Onthe Synergestic Use of ENVISAT/ASAR Imagery and Ancilliary Spatial Data for Wetlands Monitoring
Marti-Cardona, B.; Dolz-Ripolles, J.
Universitat Politècnica de Catalunya, SPAIN
Doñana wetlands are located on the right bank of the Guadalquivir River, in South West Spain. The marshes completely dry out every summer and flood again during fall and winter. The flood extent depends on the cumulated precipitation of the hydrological year, and can reach a maximum area of approximately 30,000 ha in the wetest cycles. The marshes filling up process was monitored between 2006 and 2010 by means of Envisat/ASAR images, acquired at different incidence angles in order to increase the observation frequency.
As usual in marshland areas, Doñana's topography is extremely flat, with a maximum elevation difference of 2.50 m in its entire extension. Despite its subtleness, Doñana's topography has a crucial effect on the hydroperiod or time that each zone remains flooded, what in turn determines the vegetal species growing in it.

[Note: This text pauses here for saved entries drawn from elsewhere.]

theorem witness_IllegalRate : quietEdge (finishing 0#32) ∧ (finishing 0#32).fr.stage = .finish ∧ (finishing 0#32).wr.stage = .idle ∧
    (finishing 0#32).wr.sampleRate.toNat = 0 ∧ 2 ^ 31 ≤ (finishing 0x80000000#32).wr.sampleRate.toNat ∧
    1 ≤ (finishing 1#32).wr.sampleRate.toNat ∧ (finishing 0x7FFFFFFF#32).wr.sampleRate.toNat ≤ 2 ^ 31 - 1 :=
  ⟨⟨rfl, rfl, rfl⟩, rfl, rfl, by decide⟩
theorem witness_Commit : committing.wr.stage = .staging ∧ imageLength committing.wr.sampleCount ≤ committing.wr.staging.length ∧ quietEdge committing ∧
    committing.fr.stage = .wait ∧ committing.dec.outValid = false := ⟨rfl, (containerImage_length Config.build 15625#32 [0xFFE0#16]).ge, ⟨rfl, rfl, rfl⟩, rfl, rfl⟩

/-- A writer with `k` bytes of the one-sample image staged, the framer waiting. -/
def staged (k : Nat) : State :=
  { filing .wait 1 [(0, 0x88#8)] with
    wr := { Writer.initial with sampleBuf := [0xFFE0#16], stage := .staging,
                                staging := (containerImage Config.build 15625#32 [0xFFE0#16]).take k } }

theorem staged_length (k : Nat) (h : k ≤ 46) : (staged k).wr.staging.length = k := by
  have := containerImage_length Config.build 15625#32 [0xFFE0#16]
  simp only [staged, List.length_take, this, imageLength, List.length_singleton]; omega

/-- The first and the last edge that stages a byte of a one-sample image after the FINISH edge. -/
theorem witness_Staging : ∀ k, k = 1 ∨ k = 45 → (staged k).wr.stage = .staging ∧
    (staged k).wr.staging.length < imageLength (staged k).wr.sampleCount ∧ quietEdge (staged k) ∧ (staged k).fr.stage = .wait ∧
    (staged k).wr.wDone = false ∧ (staged k).dec.outValid = false := by
  intro k hk
  refine ⟨rfl, ?_, ⟨rfl, rfl, rfl⟩, rfl, rfl, rfl⟩
  rw [staged_length k (by omega)]
  show k < 46
  omega

/-- The drain edge of a file whose last sample is on `out_sample`. -/
def draining : State := { filing .drain 1 [(0, 0x88#8)] with dec := (decoderAt 0 (-4)).dec }

theorem witness_Drain : quietEdge draining ∧ draining.fr.stage = .drain ∧ draining.wr.stage = .idle ∧ draining.dec.outValid = true ∧
    draining.wr.sampleCount < sampleCapacity Config.build := ⟨⟨rfl, rfl, rfl⟩, rfl, rfl, rfl, by decide⟩
theorem witness_NoCommit : (∃ t, step State.reset = .next t) ∧ sinkCommit State.reset.wr = false := ⟨⟨_, rfl⟩, rfl⟩
theorem witness_LittleEndian : 0 < [0xFFE0#16].length := by decide
theorem witness_LengthFields : rateLegal 1#32 = true ∧ rateLegal 0x7FFFFFFF#32 = true ∧ [0xFFE0#16].length ≤ 2147483629 := by decide
theorem witness_StagedByte : 0 < imageLength 0 ∧ 43 < imageLength 0 ∧ 45 < imageLength 1 := by decide

/-- A near-miss (S9, H7) and two headers that differ at byte 7 (S4). -/
theorem witness_HeaderBytes : ¬ Config.headerSignature.toList <+: [0x5A#8, 0x6D#8, 0x41#8, 0x64#8, 0x70#8, 0x43#8] ∧
    (0x01#8 :: List.replicate 24 0#8).length = (List.replicate 25 0#8).length ∧
    (0x01#8 :: List.replicate 24 0#8).drop 25 = (List.replicate 25 0#8).drop 25 := by decide
theorem witness_Priority : (runFile Config.build [0x88#8] false 15625#32 false).outcome = .ok := by decide
theorem witness_FileRun : starting.fr.busy = false ∧ starting.now.pins.rst = false ∧ starting.now.pins.start = true ∧ starting.later = [] := by decide

/-- The one-byte file ends after 55 edges: 1 for START, 1 header byte, 2 nibbles, 1, 49 to stage and commit, 1. -/
theorem witness_FileEdges : fileEdges Config.build [0x88#8] false 15625#32 = 55 ∧ 0 < 53 ∧ 53 + 1 < 55 ∧ 54 < 55 := by decide
theorem witness_Instances : (0 : Nat) ≠ 1 ∧ [State.reset, State.reset][0]? = some State.reset ∧
    [State.reset, State.reset][2]? = none ∧ stepInstance Config.build 2 [State.reset, State.reset] = .next [State.reset, State.reset] ∧
    (∃ u, stepInstance Config.build 0 [State.reset, State.reset] = .next u ∧ ∃ v, stepInstance Config.build 1 u = .next v) :=
  ⟨by decide, rfl, rfl, rfl, _, rfl, _, rfl⟩
theorem witness_Instances_stop : [changing][0]? = some changing ∧ stepOn Config.build changing = .refused .bufferChangedDuringFile ∧
    [filing .feed 0 []][0]? = some (filing .feed 0 []) ∧ stepOn Config.build (filing .feed 0 []) = .fault .inputReadOutOfRange :=
  ⟨rfl, rfl, rfl, rfl⟩

end Sys2Proof.Tests
end

section
/-! What one edge keeps of the framer's registers: the framer's invariant (42_stream_framer.md R122 to R127). -/

namespace Sys2Proof.Machine

/-- The invariant speaks of the framer and the input buffer alone. -/
theorem framerInv_of_same_framer {P : Params} {s t : State} (hf : t.fr = s.fr) (hi : t.input = s.input)
    (h : framerInv P s) : framerInv P t := by
  unfold framerInv signatureUpTo at h ⊢
  rwa [hf, hi]

/-- With no file in progress only the offset and the cursor are constrained. -/
theorem framerInv_of_not_busy {P : Params} {s : State} (hb : s.fr.busy = false)
    (ho : s.fr.payloadOffset = offsetOf s.fr.mode) (hc : s.fr.cursor ≤ s.fr.len.toNat) : framerInv P s :=
  ⟨ho, hc, by simp [hb], by simp [hb], by simp [hb]⟩

/-- Past the feed loop, until the outcome, no more is asked than of any file in progress. -/
theorem framerInv_of_after_feed {P : Params} {s : State} (ho : s.fr.payloadOffset = offsetOf s.fr.mode)
    (hc : s.fr.cursor ≤ s.fr.len.toNat) (hq : s.fr.status = .none ∧ s.fr.done = false ∧ s.fr.rdErr = false)
    (hh : ∀ k, s.fr.stage ≠ .header k) (hs : s.fr.stage ≠ .feed) : framerInv P s :=
  ⟨ho, hc, fun _ => hq, fun _ k h => absurd h (hh k), fun _ h => absurd h hs⟩

theorem signatureUpTo_zero (s : State) : signatureUpTo s 0 :=
  ⟨Nat.zero_le _, fun j h => absurd h (Nat.not_lt_zero j.val)⟩

/-- A signature matched up to `n` has each of its first `n` bytes in place. -/
theorem signatureByteAt_of_signatureUpTo {s : State} {n : Nat} {k : Fin 7} (h : signatureUpTo s n) (hk : k.val < n) :
    signatureByteAt s.fr s.input k :=
  ⟨Nat.lt_of_lt_of_le hk h.1, h.2 k hk⟩

/-- One matched byte more (42_stream_framer.md R122). -/
theorem signatureUpTo_succ {s : State} {k : Fin 7} (h : signatureUpTo s k.val) (hk : signatureByteAt s.fr s.input k) :
    signatureUpTo s (k.val + 1) := by
  refine ⟨hk.1, fun j hj => ?_⟩
  obtain hlt | heq : j.val < k.val ∨ j.val = k.val := by omega
  · exact h.2 j hlt
  · rw [Fin.ext heq]; exact hk.2

/-- The empty and the oversize test end the file; otherwise the feed loop begins at the payload's first byte, below L. -/
theorem framerInv_enterPayload {P : Params} {s : State} {mode : Mode}
    (hq : s.fr.status = .none ∧ s.fr.done = false ∧ s.fr.rdErr = false) (hc : s.fr.cursor = 0) (hp : s.fr.phase = .high)
    (hm : mode = .headered ↔ signatureUpTo s 7) : framerInv P { s with fr := enterPayload P s.fr mode } := by
  by_cases hempty : s.fr.len.toNat ≤ offsetOf mode
  · rw [enterPayload_empty hempty]
    exact framerInv_of_not_busy rfl rfl (by simp [hc])
  · by_cases hover : P.maxPayloadBytes < s.fr.len.toNat - offsetOf mode
    · rw [enterPayload_oversize (by omega) hover]
      exact framerInv_of_not_busy rfl rfl (by simp [hc])
    · rw [enterPayload_feed (by omega) (by omega)]
      have hbelow : offsetOf mode < s.fr.len.toNat := by omega
      have hbound : s.fr.len.toNat - offsetOf mode ≤ P.maxPayloadBytes := by omega
      exact ⟨rfl, hbelow.le, fun _ => hq, fun _ k h => (by cases h),
        fun _ _ => ⟨le_rfl, hbelow, hbound, hm, fun h => absurd (hp.symm.trans h) (by decide)⟩⟩

/-- The signature test: a match goes on or settles HEADERED, a mismatch settles RAW. -/
theorem framerInv_headerTick {P : Params} {s : State} {k : Fin 7} (h : framerInv P s) (hb : s.fr.busy = true)
    (hs : s.fr.stage = .header k) : framerInv P { s with fr := headerTick P s.fr s.input k } := by
  obtain ⟨hoff, hcur, hquiet, hheader, -⟩ := h
  obtain ⟨hmode, hzero, hphase, hsig⟩ := hheader hb k hs
  by_cases hk : signatureByteAt s.fr s.input k
  · have hsucc := signatureUpTo_succ hsig hk
    by_cases hlast : k.val + 1 < 7
    · rw [headerTick_more hk hlast]
      refine ⟨hoff, hcur, fun _ => hquiet hb, fun _ j hj => ?_, fun _ h => (by cases h)⟩
      obtain rfl : (⟨k.val + 1, hlast⟩ : Fin 7) = j := by simpa using hj
      exact ⟨hmode, hzero, hphase, hsucc⟩
    · rw [headerTick_last hk hlast]
      have hseven : k.val + 1 = 7 := by omega
      exact framerInv_enterPayload (hquiet hb) hzero hphase (iff_of_true rfl (hseven ▸ hsucc))
  · rw [headerTick_mismatch hk]
    have hno : ¬ signatureUpTo s 7 := fun h7 => hk (signatureByteAt_of_signatureUpTo h7 k.isLt)
    exact framerInv_enterPayload (hquiet hb) hzero hphase (iff_of_false (by decide) hno)

theorem feedTick_high {f : Framer} {m : Memory} {abort : Bool} (hp : f.phase = .high) :
    feedTick f m abort = { f with curByte := Memory.read m f.cursor, phase := .low, aborted := f.aborted || abort,
                                  stage := if abort then .drain else .feed } := by
  simp only [feedTick, hp]

theorem feedTick_low {f : Framer} {m : Memory} {abort : Bool} (hp : f.phase = .low) :
    feedTick f m abort = { f with cursor := f.cursor + 1, phase := .high, aborted := f.aborted || abort,
                                  stage := if abort || decide (f.len.toNat ≤ f.cursor + 1) then .drain else .feed } := by
  simp only [feedTick, hp]

/-- The feed loop: the high nibble leaves the cursor and loads its byte, the low one moves it on and stays only below L. -/
theorem framerInv_feedTick {P : Params} {s : State} (abort : Bool) (h : framerInv P s) (hb : s.fr.busy = true)
    (hs : s.fr.stage = .feed) : framerInv P { s with fr := feedTick s.fr s.input abort } := by
  obtain ⟨hoff, hcur, hquiet, -, hfeed⟩ := h
  obtain ⟨hle, hlt, hbound, hmode, -⟩ := hfeed hb hs
  cases hp : s.fr.phase with
  | high =>
    rw [feedTick_high hp]
    refine ⟨hoff, hcur, fun _ => hquiet hb, fun _ j hj => ?_, fun _ _ => ⟨hle, hlt, hbound, hmode, fun _ => rfl⟩⟩
    cases abort <;> cases hj
  | low =>
    rw [feedTick_low hp]
    refine ⟨hoff, hlt, fun _ => hquiet hb, fun _ j hj => ?_, fun _ hstay => ?_⟩
    · revert hj; dsimp only; split <;> exact nofun
    · have hnext : s.fr.cursor + 1 < s.fr.len.toNat := by
        by_contra hend
        simp [Nat.le_of_not_lt hend] at hstay
      exact ⟨Nat.le_succ_of_le hle, hnext, hbound, hmode, nofun⟩

/-- The framer's own progress keeps its invariant, stage by stage. -/
theorem framerInv_framerTick {P : Params} {s : State} (h : framerInv P s) :
    framerInv P { s with fr := framerTick P s } := by
  have ⟨hoff, hcur, hquiet, _⟩ := h
  cases hb : s.fr.busy with
  | false => rw [framerTick_idle hb]; exact framerInv_of_not_busy hb hoff hcur
  | true =>
    obtain ⟨hstatus, hdone, herr⟩ := hquiet hb
    have hsame : ({ s.fr with done := false } : Framer) = s.fr := by rw [← hdone]
    cases hs : s.fr.stage with
    | header k => rw [framerTick_header hb hs, hsame]; exact framerInv_headerTick h hb hs
    | feed => rw [framerTick_feed hb hs, hsame]; exact framerInv_feedTick _ h hb hs
    | drain => rw [framerTick_drain hb hs]; exact framerInv_of_after_feed hoff hcur ⟨hstatus, rfl, herr⟩ nofun nofun
    | finish => rw [framerTick_finish hb hs]; exact framerInv_of_after_feed hoff hcur ⟨hstatus, rfl, herr⟩ nofun nofun
    | wait =>
      rw [framerTick_wait hb hs, hsame]
      split
      · exact framerInv_of_not_busy rfl hoff hcur
      · exact h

In 2002 a digital terrain model of Doñana marshes was built based on the elevation data collected in a LIDAR survey flight. It is well-known that the utility of radar images for land cover mapping is seriously undermined by the speckle phenomenon. The literature on speckle filtering is vast, but all filters need to be applied over locally stationary neighborhoods, so that the filtered value does not smear edges or mixes up backscattering values from different cover types. Given the strong correlation between Doñana covers and its topography, neighboring pixels at the same elevation are very likely to belong to the same class. Hence, the DTM provides exquisite information to choose homogeneous filtering neighborhoods, which will be large in flat areas and will become smaller as the terrain gets steeper. Filtering neighborhoods defined in this way are more likely to follow natural edges than square or other fixed-geometry windows used by generalist methods.
This article describes the filtering procedure applied to Doñana ASAR images under the guidance of the DTM. Results are compared to those obtained by filtering the images with common speckle filters. The terrain information is then implemented into a clustering algorithm in order to segment and classify the images, with the final aim to produce flood maps.
The rapid increase in the availability of precise DTMs, together with the fact that physical and ecological parameters in natural environments are often tightly linked to the terrain elevation, point at the interest of implementing DTMs information into the filtering and processing of SAR images.